**Your task:** Return the data below, unchanged.

▼

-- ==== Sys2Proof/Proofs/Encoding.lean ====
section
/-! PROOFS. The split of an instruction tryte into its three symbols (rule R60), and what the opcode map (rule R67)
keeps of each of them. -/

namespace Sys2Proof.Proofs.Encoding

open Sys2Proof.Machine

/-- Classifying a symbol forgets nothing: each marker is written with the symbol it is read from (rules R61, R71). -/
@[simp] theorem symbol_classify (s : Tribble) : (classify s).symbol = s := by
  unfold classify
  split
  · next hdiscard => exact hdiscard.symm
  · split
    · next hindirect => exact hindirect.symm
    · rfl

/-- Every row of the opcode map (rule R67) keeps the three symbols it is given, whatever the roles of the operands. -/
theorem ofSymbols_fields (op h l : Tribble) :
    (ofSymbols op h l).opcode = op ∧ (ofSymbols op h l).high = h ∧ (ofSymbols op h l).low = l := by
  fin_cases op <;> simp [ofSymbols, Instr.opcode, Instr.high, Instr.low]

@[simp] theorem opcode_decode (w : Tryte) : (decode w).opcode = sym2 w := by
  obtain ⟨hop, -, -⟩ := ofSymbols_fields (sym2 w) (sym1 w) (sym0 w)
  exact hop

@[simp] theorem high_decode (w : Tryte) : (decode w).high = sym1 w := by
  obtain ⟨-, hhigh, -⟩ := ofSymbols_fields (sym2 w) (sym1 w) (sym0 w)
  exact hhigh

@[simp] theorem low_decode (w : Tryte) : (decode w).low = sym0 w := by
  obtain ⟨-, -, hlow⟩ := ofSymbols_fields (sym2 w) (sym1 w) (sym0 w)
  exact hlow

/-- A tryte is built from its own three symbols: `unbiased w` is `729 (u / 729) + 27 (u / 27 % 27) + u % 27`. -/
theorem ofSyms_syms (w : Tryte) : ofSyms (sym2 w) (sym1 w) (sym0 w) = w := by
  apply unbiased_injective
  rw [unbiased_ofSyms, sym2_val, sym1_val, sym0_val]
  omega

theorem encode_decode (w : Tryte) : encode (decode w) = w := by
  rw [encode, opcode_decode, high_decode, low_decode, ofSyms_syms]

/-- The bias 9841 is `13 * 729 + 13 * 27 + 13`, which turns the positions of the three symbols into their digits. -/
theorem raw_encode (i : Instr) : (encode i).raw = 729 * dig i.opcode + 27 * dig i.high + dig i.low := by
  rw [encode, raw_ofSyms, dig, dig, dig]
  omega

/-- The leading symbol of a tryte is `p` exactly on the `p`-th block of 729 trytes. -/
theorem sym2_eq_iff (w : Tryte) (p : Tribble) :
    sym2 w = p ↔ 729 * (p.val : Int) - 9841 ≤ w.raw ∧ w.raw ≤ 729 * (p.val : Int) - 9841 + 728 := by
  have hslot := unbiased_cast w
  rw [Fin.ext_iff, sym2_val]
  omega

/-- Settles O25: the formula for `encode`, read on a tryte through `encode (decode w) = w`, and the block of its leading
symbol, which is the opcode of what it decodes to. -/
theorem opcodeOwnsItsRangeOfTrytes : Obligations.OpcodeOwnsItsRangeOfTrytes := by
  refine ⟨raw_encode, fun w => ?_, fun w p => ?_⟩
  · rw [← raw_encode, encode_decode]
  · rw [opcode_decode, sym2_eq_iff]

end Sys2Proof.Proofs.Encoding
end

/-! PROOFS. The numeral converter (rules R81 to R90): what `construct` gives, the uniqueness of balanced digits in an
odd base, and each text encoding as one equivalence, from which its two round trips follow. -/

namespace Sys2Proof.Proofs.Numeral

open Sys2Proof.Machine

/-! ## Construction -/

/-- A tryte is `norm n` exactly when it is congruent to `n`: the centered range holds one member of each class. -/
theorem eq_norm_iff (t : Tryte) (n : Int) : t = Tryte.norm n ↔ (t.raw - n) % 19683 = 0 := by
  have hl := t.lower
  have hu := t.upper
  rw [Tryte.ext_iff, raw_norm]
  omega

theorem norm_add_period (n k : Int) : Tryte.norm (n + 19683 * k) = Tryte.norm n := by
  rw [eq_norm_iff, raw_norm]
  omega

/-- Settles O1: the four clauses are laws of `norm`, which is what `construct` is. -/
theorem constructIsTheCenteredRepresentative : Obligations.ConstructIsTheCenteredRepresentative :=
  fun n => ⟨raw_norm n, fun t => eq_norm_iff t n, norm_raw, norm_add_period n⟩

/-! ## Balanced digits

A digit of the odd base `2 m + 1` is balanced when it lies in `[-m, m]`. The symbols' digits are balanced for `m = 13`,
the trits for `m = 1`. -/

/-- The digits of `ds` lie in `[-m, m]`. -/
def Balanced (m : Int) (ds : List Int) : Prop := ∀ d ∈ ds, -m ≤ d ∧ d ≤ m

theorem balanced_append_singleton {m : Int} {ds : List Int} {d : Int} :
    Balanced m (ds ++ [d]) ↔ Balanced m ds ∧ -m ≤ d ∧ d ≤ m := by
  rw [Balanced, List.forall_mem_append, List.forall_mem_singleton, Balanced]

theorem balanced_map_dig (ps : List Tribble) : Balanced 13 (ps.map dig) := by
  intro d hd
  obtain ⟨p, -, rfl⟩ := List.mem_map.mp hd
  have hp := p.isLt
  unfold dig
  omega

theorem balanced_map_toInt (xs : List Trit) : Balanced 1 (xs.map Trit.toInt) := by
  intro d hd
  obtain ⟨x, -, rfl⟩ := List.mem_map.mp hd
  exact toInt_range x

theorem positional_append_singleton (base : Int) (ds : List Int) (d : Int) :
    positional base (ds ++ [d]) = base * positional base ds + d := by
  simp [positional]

▲

**Solution below:**
-- ==== Sys2Proof/Proofs/Encoding.lean ====
section
/-! PROOFS. The split of an instruction tryte into its three symbols (rule R60), and what the opcode map (rule R67)
keeps of each of them. -/

namespace Sys2Proof.Proofs.Encoding

open Sys2Proof.Machine

/-- Classifying a symbol forgets nothing: each marker is written with the symbol it is read from (rules R61, R71). -/
@[simp] theorem symbol_classify (s : Tribble) : (classify s).symbol = s := by
  unfold classify
  split
  · next hdiscard => exact hdiscard.symm
  · split
    · next hindirect => exact hindirect.symm
    · rfl

/-- Every row of the opcode map (rule R67) keeps the three symbols it is given, whatever the roles of the operands. -/
theorem ofSymbols_fields (op h l : Tribble) :
    (ofSymbols op h l).opcode = op ∧ (ofSymbols op h l).high = h ∧ (ofSymbols op h l).low = l := by
  fin_cases op <;> simp [ofSymbols, Instr.opcode, Instr.high, Instr.low]

@[simp] theorem opcode_decode (w : Tryte) : (decode w).opcode = sym2 w := by
  obtain ⟨hop, -, -⟩ := ofSymbols_fields (sym2 w) (sym1 w) (sym0 w)
  exact hop

@[simp] theorem high_decode (w : Tryte) : (decode w).high = sym1 w := by
  obtain ⟨-, hhigh, -⟩ := ofSymbols_fields (sym2 w) (sym1 w) (sym0 w)
  exact hhigh

@[simp] theorem low_decode (w : Tryte) : (decode w).low = sym0 w := by
  obtain ⟨-, -, hlow⟩ := ofSymbols_fields (sym2 w) (sym1 w) (sym0 w)
  exact hlow

/-- A tryte is built from its own three symbols: `unbiased w` is `729 (u / 729) + 27 (u / 27 % 27) + u % 27`. -/
theorem ofSyms_syms (w : Tryte) : ofSyms (sym2 w) (sym1 w) (sym0 w) = w := by
  apply unbiased_injective
  rw [unbiased_ofSyms, sym2_val, sym1_val, sym0_val]
  omega

theorem encode_decode (w : Tryte) : encode (decode w) = w := by
  rw [encode, opcode_decode, high_decode, low_decode, ofSyms_syms]

/-- The bias 9841 is `13 * 729 + 13 * 27 + 13`, which turns the positions of the three symbols into their digits. -/
theorem raw_encode (i : Instr) : (encode i).raw = 729 * dig i.opcode + 27 * dig i.high + dig i.low := by
  rw [encode, raw_ofSyms, dig, dig, dig]
  omega

/-- The leading symbol of a tryte is `p` exactly on the `p`-th block of 729 trytes. -/
theorem sym2_eq_iff (w : Tryte) (p : Tribble) :
    sym2 w = p ↔ 729 * (p.val : Int) - 9841 ≤ w.raw ∧ w.raw ≤ 729 * (p.val : Int) - 9841 + 728 := by
  have hslot := unbiased_cast w
  rw [Fin.ext_iff, sym2_val]
  omega

/-- Settles O25: the formula for `encode`, read on a tryte through `encode (decode w) = w`, and the block of its leading
symbol, which is the opcode of what it decodes to. -/
theorem opcodeOwnsItsRangeOfTrytes : Obligations.OpcodeOwnsItsRangeOfTrytes := by
  refine ⟨raw_encode, fun w => ?_, fun w p => ?_⟩
  · rw [← raw_encode, encode_decode]
  · rw [opcode_decode, sym2_eq_iff]

end Sys2Proof.Proofs.Encoding
end

/-! PROOFS. The numeral converter (rules R81 to R90): what `construct` gives, the uniqueness of balanced digits in an
odd base, and each text encoding as one equivalence, from which its two round trips follow. -/

namespace Sys2Proof.Proofs.Numeral

open Sys2Proof.Machine

/-! ## Construction -/

/-- A tryte is `norm n` exactly when it is congruent to `n`: the centered range holds one member of each class. -/
theorem eq_norm_iff (t : Tryte) (n : Int) : t = Tryte.norm n ↔ (t.raw - n) % 19683 = 0 := by
  have hl := t.lower
  have hu := t.upper
  rw [Tryte.ext_iff, raw_norm]
  omega

theorem norm_add_period (n k : Int) : Tryte.norm (n + 19683 * k) = Tryte.norm n := by
  rw [eq_norm_iff, raw_norm]
  omega

/-- Settles O1: the four clauses are laws of `norm`, which is what `construct` is. -/
theorem constructIsTheCenteredRepresentative : Obligations.ConstructIsTheCenteredRepresentative :=
  fun n => ⟨raw_norm n, fun t => eq_norm_iff t n, norm_raw, norm_add_period n⟩

/-! ## Balanced digits

A digit of the odd base `2 m + 1` is balanced when it lies in `[-m, m]`. The symbols' digits are balanced for `m = 13`,
the trits for `m = 1`. -/

/-- The digits of `ds` lie in `[-m, m]`. -/
def Balanced (m : Int) (ds : List Int) : Prop := ∀ d ∈ ds, -m ≤ d ∧ d ≤ m

theorem balanced_append_singleton {m : Int} {ds : List Int} {d : Int} :
    Balanced m (ds ++ [d]) ↔ Balanced m ds ∧ -m ≤ d ∧ d ≤ m := by
  rw [Balanced, List.forall_mem_append, List.forall_mem_singleton, Balanced]

theorem balanced_map_dig (ps : List Tribble) : Balanced 13 (ps.map dig) := by
  intro d hd
  obtain ⟨p, -, rfl⟩ := List.mem_map.mp hd
  have hp := p.isLt
  unfold dig
  omega

theorem balanced_map_toInt (xs : List Trit) : Balanced 1 (xs.map Trit.toInt) := by
  intro d hd
  obtain ⟨x, -, rfl⟩ := List.mem_map.mp hd
  exact toInt_range x

theorem positional_append_singleton (base : Int) (ds : List Int) (d : Int) :
    positional base (ds ++ [d]) = base * positional base ds + d := by
  simp [positional]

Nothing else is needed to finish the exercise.